Notwithstanding the foregoing provisions of this Section 12, if the stockholder (or a
qualified representative of the stockholder) does not appear at the annual or special meeting of
stockholders of the Corporation to present a nomination or business, such nomination shall be
disregarded and such proposed business shall not be transacted, notwithstanding that proxies in
respect of such vote may have been received by the Corporation. For purposes of this Section 12, to
be considered a qualified representative of the stockholder, a person must be a duly authorized
officer, manager or partner of such stockholder or must be authorized by a writing executed by such
stockholder or an electronic transmission delivered by such stockholder to act for such stockholder
as proxy at the meeting of stockholders and such person must produce such writing or electronic
transmission, or a reliable reproduction of the writing or electronic transmission, at the meeting
of stockholders.
(2) For purposes of this By-Law, public announcement shall mean disclosure in a press
release reported by the Dow Jones News Service, Associated Press or comparable national news
service or in a document publicly filed or furnished by the Corporation with the Securities and
Exchange Commission pursuant to Section 13, 14 or 15(d) of the Exchange Act.

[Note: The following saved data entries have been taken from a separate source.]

/-- A retraining is queued (R243): a live stack, at most once in the queue. -/
def queueRetrain (s : State) (m : Nat) : State :=
  if (stackAt s m).live && !(stackAt s m).failed && !s.glb.retrainQueue.contains m then
    modGlb s (fun g => { g with retrainQueue := g.retrainQueue ++ [m] })
  else s

/-- One uncorrectable codeword of a stack: counted, and more than 100 within 24 hours of life time are a fault of the
stack (R236, Table 15-7). -/
def stackUncorr (s : State) (m : Nat) : State :=
  let log := lifeTime s :: (stackAt s m).uncorrLog.filter (fun t => decide (lifeTime s < t + day))
  let t := modStack s m (fun x =>
    { x with
      eccUncorr := capAdd top32 x.eccUncorr 1
      uncorrLog := if 100 < log.length then [] else log })
  if 100 < log.length then recordFault t .stack m 0x0D else t

/-- A fault of a bank; one that is retired by it takes its region out of the weave at the next operation boundary (R338, R368; log
entry 168). -/
def bankFault (s : State) (r bank : Nat) : State :=
  let t := recordFault s .bank (r * 32 + bank) 0x0D
  if (regionAt t r).live && isRetired t .bank (r * 32 + bank) then modRegion t r (fun x => { x with leavePending := true }) else t

/-- A fault counted for the unit an uncorrectable error lies in: a bank at once, a stack's codewords over 24 hours
(Table 15-7). -/
def countBad (s : State) (a : Nat) : State :=
  if isSpad a then
    (match spadPlace s a with
      | some p => bankFault s (p / 2 ^ 26) (p % 2 ^ 26 / 2 ^ 21)
      | none => s)
  else if isDram s a then stackUncorr s (dramPlace s a).1
  else s

/-- One corrected codeword of a pseudo-channel: counted, and more than 1,000 within 1 s queue a retraining (R236, R243). -/
def stackCorr (s : State) (m pc : Nat) : State :=
  let now := (gtcNs s).toNat
  let log := (pc, gtcNs s) :: (stackAt s m).corrLog.filter (fun e => decide (now < e.2.toNat + 1000000000))
  let t := modStack s m (fun x => { x with eccCorr := capAdd top32 x.eccCorr 1, corrLog := log })
  if 1000 < (log.filter (fun e => decide (e.1 = pc))).length then queueRetrain t m else t

/-- One corrected word of a bank: more than 1,000 within one hour of life time are a fault of the bank (Table 15-7). -/
def bankCorrected (s : State) (r bank : Nat) : State :=
  let log := (bank, lifeTime s) :: (regionAt s r).bankCorr.filter (fun e => decide (lifeTime s < e.2 + 3600))
  let above := decide (1000 < (log.filter (fun e => decide (e.1 = bank))).length)
  let t := modRegion s r (fun x =>
    { x with bankCorr := if above then log.filter (fun e => decide (e.1 ≠ bank)) else log })
  if above then bankFault t r bank else t

/-- A read corrected an error at a module address. -/
def noteCorrected (s : State) (a : Nat) : State :=
  if isSpad a then
    (match spadPlace s a with
      | some p => bankCorrected s (p / 2 ^ 26) (p % 2 ^ 26 / 2 ^ 21)
      | none => s)
  else if isDram s a then stackCorr s (dramPlace s a).1 (dramPlace s a).2
  else s

/-- The addresses of distinct codewords or lines among a list, in order. -/
def distinctUnits : List Nat → List Nat
  | [] => []
  | a :: l => a :: (distinctUnits l).filter (fun b => unitOfAddr b ≠ unitOfAddr a)
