/-! ### Training and temperature of a stack (R238, R240, R241) -/

/-- Spare lanes a pseudo-channel uses. -/
def laneSpares (l : List (Nat × Nat)) (pc : Nat) : Nat := ((l.filter (fun p => p.1 = pc)).map (·.2)).foldl (· + ·) 0

/-- Every pseudo-channel has four spare lanes. -/
def lanesFit (l : List (Nat × Nat)) : Bool := (List.range 64).all (fun pc => decide (laneSpares l pc ≤ 4))

/-- The lane repairs by pseudo-channel, in order. -/
def laneTable (l : List (Nat × Nat)) : List (Nat × Nat) :=
  (List.range 64).filterMap (fun pc => if 0 < laneSpares l pc then some (pc, laneSpares l pc) else none)

/-- The bands of R238 and R240, each with its own hysteresis. -/
def stackBands (temp : Nat) (x : Stack) : Stack :=
  { x with
    temp := temp
    hotRefresh := decide (84 ≤ temp) || (x.hotRefresh && decide (82 < temp))
    throttled := decide (95 ≤ temp) || (x.throttled && decide (93 < temp))
    hotSelfRefresh := x.hotSelfRefresh && decide (90 < temp) }

/-- A training that succeeds: lane repairs, reading and time (R241, R243). -/
def trainedStack (s : State) (m temp : Nat) (lanes : List (Nat × Nat)) : State :=
  modStack s m (fun y =>
    { stackBands temp y with
      trained := true
      trainOk := true
      retraining := false
      selfRefresh := false
      spareLanes := laneTable lanes
      trainTemp := temp
      trainedAt := gtcNs s
      retrainFailed := false })

/-- Lane repairs go to the stud book, against the stack (R241). -/
def noteLanes (s : State) (m : Nat) (lanes : List (Nat × Nat)) : State :=
  let n := (lanes.map (·.2)).foldl (· + ·) 0
  if 0 < n then noteRepairs s .stack m n else s

/-! ### Joins (R261, R263) -/

/-- Both sides of a join stop: UP clears and the crossing is held idle. -/
def edgeDown (s : State) (f d : Nat) : State :=
  let g (e : Edge) : Edge :=
    { e with up := false, mode := .idle, draining := false, fifo := List.replicate 32 [], occMin := 0, occMax := 0 }
  match neighbour f d with
  | some n => modEdge (modEdge s f d g) n (opposite d) g
  | none => s

/-- A join goes down in service, with the event that names it (R263). -/
def joinDown (s : State) (f d : Nat) : State :=
  if (edgeAt s f d).up then postEvent (edgeDown s f d) 0x0021 .subLink (subLinkIndex f d 0) (lowEdge f d) else s

/-- The stud book retires the sub-links of a join that fails in service (R355, Table 15-7). -/
def retireJoin (s : State) (f d : Nat) : State :=
  match neighbour f d with
  | some n => (List.range (joinWidth f n)).foldl (fun t k => failUnit t .subLink (subLinkIndex f d k)) s
  | none => s

/-- A join that is up goes down in service, and is retired (R263, R355). -/
def joinLost (s : State) (f d : Nat) : State := if (edgeAt s f d).up then retireJoin (joinDown s f d) f d else s

/-- A join falls below its count in service: the current operation ends UNCORRECTABLE and every ring stops (R263). -/
def joinFails (s : State) (f d : Nat) : State :=
  let t := joinLost s f d
  stopEverything (abandonUnit t .subLink (subLinkIndex f d 0)) .subLink (subLinkIndex f d 0)

/-- One sub-link is disabled, both ways, with its fault. -/
def disableSubLink (s : State) (f d k : Nat) : State :=
  let g (e : Edge) : Edge := { e with live := e.live &&& ~~~(BitVec.ofNat 32 (2 ^ k)) }
  match neighbour f d with
  | some n => recordFault (modEdge (modEdge s f d g) n (opposite d) g) .subLink (subLinkIndex f d k) 0x0D
  | none => s

/-- A join with too few live sub-links fails. -/
def joinCheck (s : State) (f d : Nat) : State :=
  match neighbour f d with
  | some n => if (edgeAt s f d).up && decide (liveSubLinks (edgeAt s f d) < joinNeed f n) then joinFails s f d else s
  | none => s

/-! ### Landings (R16, R17) -/

/-- Landing of K on a field: 0 on F1, 1 on F4. -/
def kLandingOf : Nat → Option Nat
  | 1 => some 0 | 4 => some 1 | _ => none

/-- I/O die and landing on a field (R16). -/
def ioLandingOf (f : Nat) : Option (Nat × Nat) :=
  match f with
  | 0 => some (0, 0) | 2 => some (0, 1) | 5 => some (1, 0) | 7 => some (1, 1)
  | 8 => some (2, 0) | 10 => some (2, 1) | 13 => some (3, 0) | 15 => some (3, 1) | _ => none

/-- Live sub-links of a landing, and whether it is up: 9 of its 12 (R261). -/
def landingMask (s : State) (c h : Nat) : BitVec 12 := (s.pwr.ioLandingLive.getD c []).getD h 0
def landingUp (s : State) (c h : Nat) : Bool := decide (9 ≤ popcount (landingMask s c h).toNat 12)

/-- The edge of a field that faces its I/O die, on which there is no join. -/
def landingEdge (f : Nat) : Nat := if gridCol f = 0 then 3 else 1

/-- The stud-book index of sub-link k of an I/O landing: Table 15-7 with the edge of its field that faces the die (log entry
140). -/
def landingIndex (f k : Nat) : Nat := (4 * f + landingEdge f) * 32 + k

def setLanding (s : State) (c h : Nat) (mask : BitVec 12) : State :=
  modPwr s (fun p => { p with ioLandingLive := p.ioLandingLive.modify c (fun l => l.modify h (fun _ => mask)) })

/-- The links of an I/O die go absent (R25, R265). -/
def dieLinksOff (s : State) (c : Nat) : State :=
  (List.range 24).foldl (fun u k => modLink u (24 * c + k) (fun x =>
    { x with
      st := if x.st = .notFitted then .notFitted else .absent
      lanes := 0
      training := false
      retry := [] })) s

/-- A COLLECTIVE some plane of which runs over a link of the die. -/
def needsDie (s : State) (c : Nat) (o : Op) : Bool :=
  o.opcode = 12 && (List.range 24).any (fun k =>
    let x := linkAt s (24 * c + k)
    decide (x.st = .live2 || x.st = .live1) && x.plane.isSome)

(3) For purposes of this By-Law, no adjournment or postponement or notice of adjournment or
postponement of any meeting shall be deemed to constitute a new notice of such meeting for purposes
of this Section 12, and in order for any notification required to be delivered by a stockholder
pursuant to this Section 12 to be timely, such notification must be delivered within the periods
set forth above with respect to the originally scheduled meeting.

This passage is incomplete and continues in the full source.